After arriving at school, she placed a notebook and a yellow pencil at each desk. The color yellow was new. Usually the pencils were wooden with no color at all, but the pencil manufacturers had recently decided to color the pencils yellow for a very good reason. The best graphite for pencils came from China. American pencil manufacturers wanted to let people know that their pencils contained Chinese graphite, and in China, the color yellow represented royalty and respect. So, American pencil manufacturers decided to paint their pencils bright yellow, both to advertise their association with China and to represent respect.

Nervous, Melinda stood in front of her desk, quietly awaiting her students. They seemed to trickle in one at a time and then a few more came in bunches, laughing and talking as they found their seats. They sat down and folded their arms, staring at her and waiting to see what she would say. Melinda felt as if she were on trial and waiting to be judged.

The children ranged in age from six to fifteen, and Melinda knew that she would have to divide the children up to teach them. Looking into their faces and yearning to be accepted, she took one step toward the students.

“I’m Miss Gamble. I come from Boston, Massachusetts, and I used to live by the Atlantic Ocean. How many of you have seen the ocean?”

All of them shook their heads in the negative.

“Well, when you look out on the ocean, you see nothing but water as far as the eye can see. It’s not like Bear Lake where you can see land on the other side. And when you walk along the beach, you can find shells strewn before your feet, lying on the white sand. If you take a bucket along, you can pick them up and collect them. Usually they are small shells and many are broken from the pounding of the waves.”

Melinda held up a conch shell for everyone to see. When she saw the interest in their eyes, she began to relax. Then she walked past each of the students to let them feel the smoothness of the shell. As she walked toward the back of the class, she noticed the edge of a desk behind the bookshelf. Peering around the shelf, she was surprised to see a young student sitting at the desk with her head lying upon her arms. Her eyes were closed.

With a calm voice, Melinda asked, “What are you doing here? Why is your desk separated from the rest of the students?”

One of the students said, rather snobbishly in Melinda’s opinion, “That’s where she’s supposed to sit.”

“Why?” Melinda was startled by such an answer.

“Our last teacher told her that she had to sit there from now on and she can’t sit with the other students. She’s a troublemaker, he says. She has to be out of sight until she can learn to behave.”

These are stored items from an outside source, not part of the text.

/-- An input port (R65): its FIFO with the lines staged for the next token [8], and the MX group being read (R67). -/
structure InPort where
  fifo : List TLine := []
  /-- The scale line of the current MX group, if one is open. -/
  scale : Option TLine := none
  /-- Blocks of the current group already taken. -/
  blk : Nat := 0
  /-- Lines of partial sums taken since the record began, the header line of the drove packet being taken, the lines
  taken from it and whether one of them was poisoned (R42, R307, R80). 0, none. -/
  pos : Nat := 0
  hdr : Option Line := none
  elem : Nat := 0
  pois : Bool := false
  /-- Fences still to come that an earlier swap has already answered (R78). 0. -/
  owed : Nat := 0
  deriving DecidableEq, Repr

/-- The elements of a line of partial sums that are still to be merged (R42, R308), counted over the tiles of the record
[55]: from `lo` on, of a line that holds those from `first` up to `stop`. -/
structure PartElems where
  lo : Nat
  first : Nat
  stop : Nat
  line : TLine
  deriving DecidableEq, Repr

/-- A result of an all-gather (R308, R309): its bits, an MX one's scale byte above them, and its poison. -/
structure Gathered where
  bits : BitVec 32 := 0
  poison : Bool := false
  deriving DecidableEq, Repr

/-- A line in an output stage: its data, valid bytes, whether it ends a packet, and poison. -/
structure OutLine where
  data : Line
  valid : Nat := 64
  last : Bool := false
  poison : Bool := false
  deriving DecidableEq, Repr

/-- An MX block awaiting its group's scale line (R67). -/
structure MxBlock where
  bytes : BitVec 256
  scale : Byte
  /-- The elements that are poisoned results (R80). -/
  poison : BitVec 32
  deriving DecidableEq, Repr

/-- An output port (R65, R66, R69). -/
structure OutPort where
  /-- Router credits held (R65). DESIGN CHOICE 16 [10]. -/
  credits : Nat := 16
  /-- VEC-mode output stage (R69). -/
  stage : List OutLine := []
  /-- A packet has begun on the port (R66). -/
  opened : Bool := false
  /-- Tokens retired since the packet began (R66). -/
  tokens : Nat := 0
  /-- MX blocks of the packet's open group (R67). -/
  blocks : List MxBlock := []
  /-- The run whose results the port sends, those it has staged in it, and the first of the packet (R307 STEP and
  OFFSET). 0. -/
  run : Nat := 0
  elems : Nat := 0
  hdrAt : Nat := 0
  deriving DecidableEq, Repr

/-- A selected token awaiting its precise-sampling entry (R430, R431). -/
structure SamplePend where
  token : BitVec 48
  enq : BitVec 64
  uop : BitVec 5
  fromChute : Bool
  poison : Bool
  deriving DecidableEq, Repr

/-- A closed window set (R53): its accumulators at row-major result index, the anchor it used, the tokens it took and
its pending samples. -/
structure Tile where
  accs : Tab Acc := []
  anchor : BitVec 16 := 0
  /-- The binary32 sums of FP32 transport, in place of the accumulators (R43). -/
  f32 : Option (Tab (BitVec 32)) := none
  /-- The tile is a share of an all-reduce, sent to every partner (R308). -/
  share : Bool := false
  /-- The run the tile closed in, and its first element among those of the run (R307). -/
  run : Nat := 0
  base : Nat := 0
  tokens : Nat := 0
  samples : List SamplePend := []
  deriving DecidableEq, Repr

/-- An output group being emptied (R54, R55): its tiles and how many lines have left. -/
structure OutGroup where
  tiles : List Tile := []
  sent : Nat := 0
  deriving DecidableEq, Repr

/-- The VEC token being issued (R71, R74): the issue index and the vectors latched for it. -/
structure VecTok where
  uop : Nat := 0
  ins : List Vec := []
  /-- Poisoned lanes of each port's vector, and of MRD's (R80). -/
  inPois : List (BitVec 64) := []
  mrd : Vec := 0
  mrdPois : BitVec 64 := 0
  enq : BitVec 64 := 0
  fromChute : Bool := false
  /-- Time of the token's first output line, or of its last manger write (R430). -/
  outAt : Option (BitVec 64) := none
  wroteOut : Bool := false
  /-- A result of the token came out poisoned (R431 POISON), and issue has held for an output port (R69, R431 UOP). -/
  outPois : Bool := false
  heldOut : Bool := false
  /-- The pass the token belongs to (R102). -/
  pass : Nat := 0
  deriving DecidableEq, Repr

/-- One logical stall [6]. -/
structure Stall where
  /-- STALL_STATE.STATE, 4 bits (03 registers). Reset 0 OFF. -/
  st : StallState := .off
  /-- ACTIVE_SLOT, ACTIVE_VALID, SHADOW_VALID (03 registers, R77). Reset 0. -/
  activeSlot : Bool := false
  activeValid : Bool := false
  shadowValid : Bool := false
  /-- The FAILED mark of R81. -/
  failed : Bool := false
  /-- The two configuration slots (R77). DESIGN CHOICE 0 [3]. -/
  slot0 : Slot := {}
  slot1 : Slot := {}
  /-- STALL_SWAP_COUNT.SWAPS (03 registers). Reset 0. -/
  swaps : BitVec 16 := 0
  /-- STALL_NUM_STATUS: INEXACT, OVERFLOW, NAN_OUT, INF_OUT, SATURATED, POISON_IN, POISON_OUT (R56, R80). Reset 0. -/
  num : BitVec 7 := 0
  /-- STALL_BANK_CONFLICT.WAITS (R59). Reset 0. -/
  waits : BitVec 32 := 0
  /-- STALL_TOKEN: the count of tokens retired, and the HI latch (R49). Reset 0. -/
  tokens : BitVec 48 := 0
  tokenHi : BitVec 16 := 0
  /-- Input ports IN0 to IN3 (R65). Empty. -/
  inp : Tab InPort := []
  /-- Output ports OUT0 to OUT3 (R65). Empty. -/
  outp : Tab OutPort := []
  /-- Address generators AG0 to AG2: the position of each in its nest, counted in index tuples (R61). Reset 0. -/
  ag0 : Nat := 0
  ag1 : Nat := 0
  ag2 : Nat := 0
  /-- Pass index (R102). Reset 0. -/
  pass : Nat := 0
  /-- The anchor in force, whether one has arrived, and whether it came poisoned (R70). DESIGN CHOICE 0 [3]. -/
  anchor : BitVec 16 := 0
  anchorOk : Bool := false
  anchorPois : Bool := false
  /-- The open window set (R53), K steps taken into it, and its pending samples. Cleared. -/
  win : Tab Acc := []
  tileToks : Nat := 0
  tileSamples : List SamplePend := []
  /-- Binary32 partial sums received for the open tile (R43), and the tile whose K steps are done and whose partial sums
  are not all there (R42). None. -/
  psum : Tab (BitVec 32) := []
  join : Option Tile := none
  /-- The number of the tile that partial sums enter now and of the tiles closed in the run, counted from 0; the
  elements that came for a later tile; the elements that droves have brought for each tile (R42, R308). 0, none. -/
  tileNo : Nat := 0
  runTile : Nat := 0
  early : List PartElems := []
  got : Tab Nat := []
  /-- Results of an all-gather by element of the drove's vector, elements gathered in OFS, and how many of each output
  group are there (R308, R309). None. -/
  gath : Tab Gathered := []
  gathAcc : Tab Acc := []
  gathN : Tab Nat := []
  /-- The closed set waiting for the converter, the tiles of the open MX output group (R55), and the group being
  emptied (R54). None. -/
  closed : Option Tile := none
  conv : List Tile := []
  out : Option OutGroup := none
  /-- V0 to V23 with a poison mask per lane, ACC0 to ACC7, and the 64 lane accumulators (R71). DESIGN CHOICE 0 [3]. -/
  vregs : Tab Vec := []
  vpois : Tab (BitVec 64) := []
  sacc : Tab Acc := []
  lacc : Tab Acc := []
  /-- The VEC token in flight (R71). None. -/
  vtok : Option VecTok := none
  /-- The step of R78 a swap has reached, 0 with none. -/
  swapStep : Nat := 0
  /-- Manger words corrected on read and not yet written back (R60), as byte offsets. None. -/
  wb : List (BitVec 18) := []
  deriving DecidableEq, Repr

Another student volunteered, “And she fights with other kids, too.”

Another student stood and pointed accusingly at the young girl. “And she doesn’t want to learn, either. She just sits there and won’t say a thing. She won’t open her book and she won’t do her lessons. She doesn’t write or read. All she does is frown.”

Melinda was shocked that a teacher would actually isolate this child from the rest of the class. She was appalled that he would tell the rest of the students that she was a troublemaker and degrade her in front of her peers. How could a teacher do such a thing? What kind of example was he setting about the acceptance of others? She was infuriated by this new knowledge.

“No wonder she frowns. If I were treated like this, I would frown too. Class, I have put notebooks and a pencil on your desk. Will you please write down your feelings about your first day at school? Those who haven’t learned to write yet may draw a picture instead.”

Melinda knelt down and looked at the young girl. She had opened her eyes and was staring at her desk in defiance. She had on a very pretty blue-flowered dress and her blond hair was neatly braided in the back. Her face was clean and her blue eyes seemed angry.

“What’s your name?” Melinda asked in a gentle tone.

The girl said nothing but just glared at Melinda. She knew that this girl had been treated badly by another teacher and now she must try to undo all of that in order to earn this girl’s trust. Apparently she was taken care of at home because she was clean and neat. But what was making her so angry? Was it the rejection of the other students or a problem at home?

Once again, she spoke to the young girl. “My name is Miss Gamble. I will be your new teacher from now on. What is your name?”

The girl turned her head toward the wall and did not answer. Rebelliousness was written all over her face. One of the students turned around and said, “Her name is Jenny. She won’t talk. She usually doesn’t.”

Melinda raised her eyebrows. So, this was Jenny. Looking at the other students writing diligently, she wondered what to do. Then, looking at the young girl at her desk, she decided to try another method. Knowing that she needed some private time with her, Melinda dismissed the students for ten minutes of free time outside. The class cheered and ran out to play. After the last student left, Melinda looked into Jenny’s eyes.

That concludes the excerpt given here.